AIM OF THE TASK
Filter the material, keeping only lines with the word "natOfBits".

[[ STORED DATA open ]]

-- ==== Sys2Proof/Decode.lean ====
section
/-! DEFINITION. The decoder and the encoder at the three levels of R85. Operations: spec 30_encoding.md R60, 40_operations.md R109.
Sentences: 41_sentence_parser.md R120 to R141. Armor and bitstreams: 43_armor_decoder.md R180 to R186. Messages: 44_field_extractor.md
R190 to R194 with the layouts of 30_encoding.md R75 to R77. -/

namespace Sys2Proof

/-! ### Bits (R11, R12) -/

/-- The bits of a value, most significant first (R42, R181). -/
def bitsOf {w : Nat} (v : BitVec w) : Bits := (List.range w).map (fun i => v.getMsbD i)

/-- The unsigned value of a bit sequence whose first bit is the most significant (R11). -/
def natOfBits (bs : Bits) : Nat := bs.foldl (fun acc bit => 2 * acc + bit.toNat) 0

/-- `U(a, w)`: the unsigned value of bits `a` to `a + w - 1` (R11). -/
def U (bs : Bits) (a w : Nat) : Nat := natOfBits ((bs.drop a).take w)

/-- `S(a, w)`: the same bits read as a two's-complement number (R11). -/
def S (bs : Bits) (a w : Nat) : Int :=
  if bs.getD a false then (U bs a w : Int) - 2 ^ w else (U bs a w : Int)

/-- The field of width `w` whose most significant bit is bit `a` (R79). -/
def field (bs : Bits) (a w : Nat) : BitVec w := BitVec.ofNat w (U bs a w)

/-! ### Operations (R60, R109) -/

/-- An operand that may be left out: a natural number or nothing. -/
def natOrAbsent : Operand → Option (Option Nat)
  | .absent => some none
  | .nat n  => some (some n)
  | .tick _ => none
  | .line _ => none

/-- An operand that may be left out: a tick count or nothing. -/
def tickOrAbsent : Operand → Option (Option Tick)
  | .absent => some none
  | .tick t => some (some t)
  | .nat _  => none
  | .line _ => none

/-- RESET's operands: `max_groups`, then `idle_ticks` (R60). -/
def decodeReset : List Operand → Option Instr
  | [m, t] =>
    match natOrAbsent m, tickOrAbsent t with
    | some m', some t' => some (.reset m' t')
    | _, _ => none
  | _ => none

/-- FEED's operands: `line`, then `now` (R60). -/
def decodeFeed : List Operand → Option Instr
  | [.line l, .tick t] => some (.feed l t)
  | _ => none

/-- TICK's operand: `now` (R60). -/
def decodeTick : List Operand → Option Instr
  | [.tick t] => some (.tick t)
  | _ => none

/-- The instruction with these operands, or the refusal of an operand of the wrong type (R109). -/
def orWrongOperands (code : Byte) : Option Instr → Except DecodeError Instr
  | some i => .ok i
  | none   => .error (.wrongOperands code)

/-- The operation a presented word spells: op codes 0, 1 and 2, and no other (R60, R109). -/
def decodeOp (w : OpWord) : Except DecodeError Instr :=
  if w.code = 0#8 then orWrongOperands w.code (decodeReset w.operands)
  else if w.code = 1#8 then orWrongOperands w.code (decodeFeed w.operands)
  else if w.code = 2#8 then orWrongOperands w.code (decodeTick w.operands)
  else .error (.unknownOpCode w.code)

/-! ### Sentences (R120 to R141) -/

/-- CR or LF (R121). -/
def isTerminator (c : Byte) : Bool := c == 0x0D#8 || c == 0x0A#8

/-- The line without its trailing CR and LF bytes (R121). -/
def stripTerminators (line : Line) : Line := line.rdropWhile isTerminator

[[ STORED DATA closed ]]

RESPONSE TO THE EXERCISE
def natOfBits (bs : Bits) : Nat := bs.foldl (fun acc bit => 2 * acc + bit.toNat) 0
def U (bs : Bits) (a w : Nat) : Nat := natOfBits ((bs.drop a).take w)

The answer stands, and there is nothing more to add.